theorem witness_RefillRaisesTheTokens :
    quietState.Sound ∧ quietState.control.config = some testConfig ∧ quietState.engine.nextRefill = some 10 ∧
    quietState.time < 10 ∧ (10 ≤ ({ quietState with time := 10 } : State).time) ∧
    ({ quietState with time := 10 } : State).Sound ∧ quietState.engine.context.due = [] :=
  ⟨quietState_sound, rfl, rfl, by decide, by decide,
    ⟨⟨rfl, rfl, rfl, ⟨rfl, by decide⟩, by decide, by decide, by decide, by decide, fun _ => rfl, fun _ => rfl⟩,
      rfl, rfl⟩, rfl⟩

/-- The engine with one request almost answered and another in flight. -/
def twoInFlight (kind : JobKind) (r : EngineRequest) (ref : OwnerRef) (rk : RequestKind) : State :=
  withTag { withGroup (groupIn .restore .reconstructing) .arriving firstDamaged with
    engine := engineAt kind 0 [r, readWaiting] } ref rk

theorem witness_SectorReadIsReceivedOrDamages :
    let s := twoInFlight .rebuild readAlmostDone (.engineRead 0 7) .read
    s.agenda = [] ∧ s.tagRef 3 = some (.engineRead readAlmostDone.id 7) ∧ s.control.part = .configured ∧
    s.engine.inFlight.find? (fun q => q.id == readAlmostDone.id) = some readAlmostDone ∧
    readAlmostDone.answered.length = 7 ∧ readAlmostDone.op = .readSector ∧ s.engine.state = .running ∧
    s.engine.service = some (0, .rebuild) ∧ s.engine.cursor = some 0 ∧
    s.group 0 = some (groupIn .restore .reconstructing) ∧
    (groupIn .restore .reconstructing).members[readAlmostDone.member]? = some (memberAt 5 .data) ∧
    (s.frame 5).parityOk = true ∧ (s.frame 5).state ≠ .quarantined ∧
    s.engine.inFlight.filter (fun q => q.id != readAlmostDone.id) ≠ [] ∧
    (twoInFlight .seal readAlmostDone (.engineRead 0 7) .read).engine.service = some (0, .seal) := by decide

/-- A sector request six of whose bursts are answered. -/
def sixAnswered (op : EngineOp) : EngineRequest :=
  { id := 0, member := 0, op := op, answered := (List.range 6).map (fun k => (k, [])), failed := false }

theorem witness_SectorReadIsReceivedOrDamages_burst :
    (∀ p ∈ [(sixAnswered .readSector, OwnerRef.engineRead 0 6), (sixAnswered (.writeSector []), .engineWrite 0 6)],
      let s := withTag { withGroup (groupIn .restore .reconstructing) .arriving firstDamaged with
        engine := engineAt .rebuild 0 [p.1, readWaiting] } p.2 .read
      s.agenda = [] ∧ s.engine.inFlight.find? (fun q => q.id == p.1.id) = some p.1 ∧ p.1.answered.length < 7 ∧
      s.tagRef 3 = some p.2) ∧
    (readAlmostDone.answered.lookup 0 = some [] ∧ readAlmostDone.answered.lookup 6 = some []) := by decide

theorem witness_SectorReadIsReceivedOrDamages_due :
    ∀ due ∈ [[], [dueRead 1]], ∀ kind ∈ [JobKind.seal, .audit, .rebuild],
      let s := withTag { withGroup (groupIn .restore .reconstructing) .arriving firstDamaged with
        engine := { engineAt kind 0 [readAlmostDone] with
          context := { PositionContext.empty with due := due } } } (.engineRead 0 7) .read
      s.agenda = [] ∧ s.tagRef 3 = some (.engineRead readAlmostDone.id 7) ∧
      s.engine.inFlight.find? (fun q => q.id == readAlmostDone.id) = some readAlmostDone ∧
      s.engine.service = some (0, kind) ∧ s.engine.cursor = some 0 ∧
      s.engine.inFlight.filter (fun q => q.id != readAlmostDone.id) = [] ∧ s.engine.context.due = due ∧
      s.engine.context.writing = false := by decide

/-- A sector write of member 0, seven bursts answered. -/
def writeAlmostDone : EngineRequest := { readAlmostDone with op := .writeSector [] }

theorem witness_RebuiltSectorAndItsTailAreAnswered :
    let s := twoInFlight .rebuild writeAlmostDone (.engineWrite 0 7) .write
    s.agenda = [] ∧ s.tagRef 3 = some (.engineWrite writeAlmostDone.id 7) ∧
    s.engine.inFlight.find? (fun q => q.id == writeAlmostDone.id) = some writeAlmostDone ∧
    writeAlmostDone.answered.length = 7 ∧ writeAlmostDone.op = .writeSector [] ∧
    s.engine.service = some (0, .rebuild) ∧ s.engine.cursor = some 0 ∧
    s.group 0 = some (groupIn .restore .reconstructing) ∧ (s.frame 5).parityOk = true ∧
    (s.frame 5).state ≠ .quarantined ∧
    s.engine.inFlight.filter (fun q => q.id != writeAlmostDone.id) ≠ [] := by decide

/-- A tail write of member 0. -/
def tailWrite : EngineRequest := { id := 0, member := 0, op := .writeTail, answered := [], failed := false }

theorem witness_RebuiltSectorAndItsTailAreAnswered_tail :
    let s := twoInFlight .rebuild tailWrite (.engineTail 0) .write
    s.agenda = [] ∧ s.tagRef 3 = some (.engineTail tailWrite.id) ∧ s.control.part = .configured ∧
    s.engine.inFlight.find? (fun q => q.id == tailWrite.id) = some tailWrite ∧ tailWrite.answered = [] ∧
    tailWrite.failed = false ∧ tailWrite.op = .writeTail ∧ s.engine.state = .running ∧
    s.engine.service = some (0, .rebuild) ∧ s.engine.cursor = some 0 ∧
    s.group 0 = some (groupIn .restore .reconstructing) ∧
    (groupIn .restore .reconstructing).members[tailWrite.member]? = some (memberAt 5 .data) ∧
    s.engine.inFlight.filter (fun q => q.id != tailWrite.id) ≠ [] := by decide

theorem witness_RebuiltSectorAndItsTailAreAnswered_insert :
    -- behind every request due, and between two of them
    (∀ d ∈ [dueRead 0, dueRead 1], d.member ≤ 1) ∧
    insertTail 1 [dueRead 0, dueRead 1, dueRead 2] =
      [dueRead 0, dueRead 1, { member := 1, op := .writeTail }, dueRead 2] ∧
    insertTail 2 [dueRead 0, dueRead 1] = [dueRead 0, dueRead 1, { member := 2, op := .writeTail }] := by decide

/-- The engine at position 0 with one request in flight, the position's writes under way. -/
def oneInFlight (kind : JobKind) (grp : Group) (fs : FrameState) (ext : Extent) (r : EngineRequest)
    (ref : OwnerRef) : State :=
  withTag { withGroup grp fs ext with
    engine := { engineAt kind 0 [r] with context := { PositionContext.empty with writing := true } } } ref .write

/-- The write of the parity sector of a SEAL, seven bursts answered. -/
def parityAlmostDone : EngineRequest := { writeAlmostDone with member := 2 }

theorem witness_RebuiltSectorAndItsTailAreAnswered_seal :
    (let s := withTag { withGroup (groupIn .record .sealing) .filling [] with
       engine := engineAt .seal 0 [parityAlmostDone, readWaiting] } (.engineWrite 0 7) .write
     s.agenda = [] ∧ s.tagRef 3 = some (.engineWrite parityAlmostDone.id 7) ∧ s.control.part = .configured ∧
       s.engine.inFlight.find? (fun q => q.id == parityAlmostDone.id) = some parityAlmostDone ∧
       parityAlmostDone.answered.length = 7 ∧ parityAlmostDone.op = .writeSector [] ∧
       s.engine.state = .running ∧ s.engine.service = some (0, .seal) ∧ s.engine.cursor = some 0 ∧
       s.group 0 = some (groupIn .record .sealing) ∧
       (groupIn .record .sealing).members[parityAlmostDone.member]? = some (memberAt 7 (.parity 0)) ∧
       s.engine.inFlight.filter (fun q => q.id != parityAlmostDone.id) ≠ []) ∧
    (let s := oneInFlight .seal (groupIn .record .sealing) .filling [] parityAlmostDone (.engineWrite 0 7)
     s.agenda = [] ∧ s.tagRef 3 = some (.engineWrite parityAlmostDone.id 7) ∧ s.control.part = .configured ∧
       s.engine.inFlight.find? (fun q => q.id == parityAlmostDone.id) = some parityAlmostDone ∧
       s.engine.service = some (0, .seal) ∧ s.engine.cursor = some 0 ∧
       s.group 0 = some (groupIn .record .sealing) ∧
       s.engine.inFlight.filter (fun q => q.id != parityAlmostDone.id) = [] ∧ s.engine.context.due = [] ∧
       s.engine.context.writing = true ∧ 0 + 1 < s.sectors) := by decide

/-- Two positions damaged, in the first member alone. -/
def twoDamaged : Extent := [{ first := 0, count := 2 }]

theorem witness_RebuiltSectorAndItsTailAreAnswered_last :
    ∀ p ∈ [(tailWrite, OwnerRef.engineTail 0), (writeAlmostDone, .engineWrite 0 7)],
      let grp := groupIn .restore .reconstructing
      let s := (oneInFlight .rebuild grp .arriving [] p.1 p.2).putFrame 5 (entryIn .arriving (some 0) twoDamaged)
      s.agenda = [] ∧ s.tagRef 3 = some p.2 ∧ s.control.part = .configured ∧
      s.engine.inFlight.find? (fun q => q.id == p.1.id) = some p.1 ∧ s.engine.state = .running ∧
      s.engine.service = some (0, .rebuild) ∧ s.engine.cursor = some 0 ∧ s.group 0 = some grp ∧
      grp.members[p.1.member]? = some (memberAt 5 .data) ∧
      s.engine.inFlight.filter (fun q => q.id != p.1.id) = [] ∧ s.engine.context.due = [] ∧
      s.engine.context.writing = true ∧ 0 + 1 < s.sectors ∧
      (∀ n ∈ grp.members, (s.frame n.slot).parityOk = true) ∧ (∀ h ∈ s.holds, h.waitsOn ≠ .group 0) ∧
      s.damagedSet grp (0 + 1) = [0] ∧ [0].length ≤ grp.parityCount := by decide

/-- The last tail of a position with nothing else due, and a sector write OKAY as the last in flight. -/
theorem witness_RebuiltSectorAndItsTailAreAnswered_alone :
    let s := oneInFlight .rebuild (groupIn .restore .reconstructing) .arriving firstDamaged writeAlmostDone
      (.engineWrite 0 7)
    s.engine.inFlight.filter (fun q => q.id != writeAlmostDone.id) = [] ∧ s.engine.context.due = [] ∧
    writeAlmostDone.failed = false ∧ (s.frame 5).parityOk = true ∧ (s.frame 5).state ≠ .quarantined := by decide

/-! ## Witnesses: deadlines, searches, the ends of a clear and a fault entry -/

theorem witness_HeldRequestsExpire :
    (holding quietState [heldRead 0]).Sound ∧ (holding quietState [heldRead 0]).holds = [heldRead 0] ∧
    (holding quietState [heldRead 0]).accepted 9 = some heldEntryOf ∧
    (heldRead 0).deadline ≤ (holding quietState [heldRead 0]).time ∧
    (holding quietState [heldRead 1]).time < (heldRead 1).deadline :=
  ⟨⟨⟨rfl, rfl, rfl, ⟨rfl, by decide⟩, by decide, by decide, by decide, by decide, fun _ => rfl, fun _ => rfl⟩,
    rfl, rfl⟩, rfl, rfl, by decide, by decide⟩

theorem witness_HeldRequestsExpire_several :
    let later : Held := { heldRead 5 with tag := 11, slot := 6 }
    let s := holding quietState [heldRead 0, later, { heldFollower 0 with tag := 12 }]
    s.Sound ∧ (∀ h ∈ s.holds, s.time < h.deadline → ∀ e ∈ s.holds, e.deadline ≤ s.time → h.waitsOn ≠ .tag e.tag) ∧
    s.holds.filter (fun h => decide (s.time < h.deadline)) = [later] ∧ s.RingRoom :=
  ⟨⟨⟨rfl, rfl, rfl, ⟨rfl, by decide⟩, by decide, by decide, by decide, by decide, fun _ => rfl, fun _ => rfl⟩,
    rfl, rfl⟩, by decide, by decide, Or.inl rfl, testConfig, rfl, by decide⟩

/-- A GATHERING group at its deadline, and an AWAITING_REREAD group at its own. -/
def gatheringDue : Group := { groupIn .restore .gathering with gatherDeadline := some 0 }
/-- The second. -/
def rereadingDue : Group :=
  { groupIn .restore .awaitingReread with
    rereadDeadline := some 0, rounds := 1
    members := [{ memberAt 5 .data with requested := [0, 1], outstanding := 2 }, memberAt 6 .data,
      memberAt 7 (.parity 0)] }

/-- A group's state with the engine at work elsewhere. -/
def busyElsewhere (grp : Group) : State :=
  { withGroup grp .arriving [] with engine := { engineAt .seal 0 [] with service := some (9, .seal) } }

theorem witness_DeadlinesCloseTheGatheringAndTheRound :
    let s := busyElsewhere gatheringDue
    s.agenda = [] ∧ s.control.part = .configured ∧ s.group 0 = some gatheringDue ∧
    gatheringDue.state = .gathering ∧ gatheringDue.gatherDeadline = some 0 ∧ 0 ≤ s.time ∧
    gatheringDue.terms = some testTerms ∧ testTerms.audit = true ∧ 1 ≤ gatheringDue.parityCount ∧
    gatheringDue.rounds = 0 ∧ s.engine.state = .running ∧
    (s.control.config.map (·.wearThreshold)).getD 0 = 0 ∧
    (∀ m ∈ gatheringDue.members, (s.frame m.slot).parityOk = true ∧ (s.frame m.slot).state = .arriving) ∧
    (gatheringDue.members.map (·.slot)).Nodup := by decide
theorem witness_DeadlinesCloseTheGatheringAndTheRound_reread :
    let s := busyElsewhere rereadingDue
    s.agenda = [] ∧ s.control.part = .configured ∧ s.group 0 = some rereadingDue ∧
    rereadingDue.state = .awaitingReread ∧ rereadingDue.rereadDeadline = some 0 ∧ 0 ≤ s.time ∧
    rereadingDue.terms = some testTerms ∧ 1 ≤ rereadingDue.parityCount ∧ 1 ≤ rereadingDue.rounds ∧
    s.engine.state = .running ∧
    (∀ m ∈ rereadingDue.members, (s.frame m.slot).parityOk = true ∧ (s.frame m.slot).state = .arriving) ∧
    (rereadingDue.members.map (·.slot)).Nodup ∧
    (∀ m ∈ rereadingDue.members, ∀ q ∈ m.requested, q < s.sectors) := by decide

/-- A group at its CHECK: rounds used, AUDIT, and what the wear test and the closing classification look at. -/
def checkedGroup (rounds : Nat) (audit : Bool) : Group :=
  { groupIn .restore .gathering with
    rounds := rounds, terms := some { testTerms with audit := audit }
    members := [{ memberAt 5 .data with correctedTotal := 9, firstPass := [0, 1] }, memberAt 6 .data,
      memberAt 7 (.parity 0)] }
= = = =
Search the listing for the word "insertTail" and return each line that holds it.

    insertTail 1 [dueRead 0, dueRead 1, dueRead 2] =
    insertTail 2 [dueRead 0, dueRead 1] = [dueRead 0, dueRead 1, { member := 2, op := .writeTail }] := by decide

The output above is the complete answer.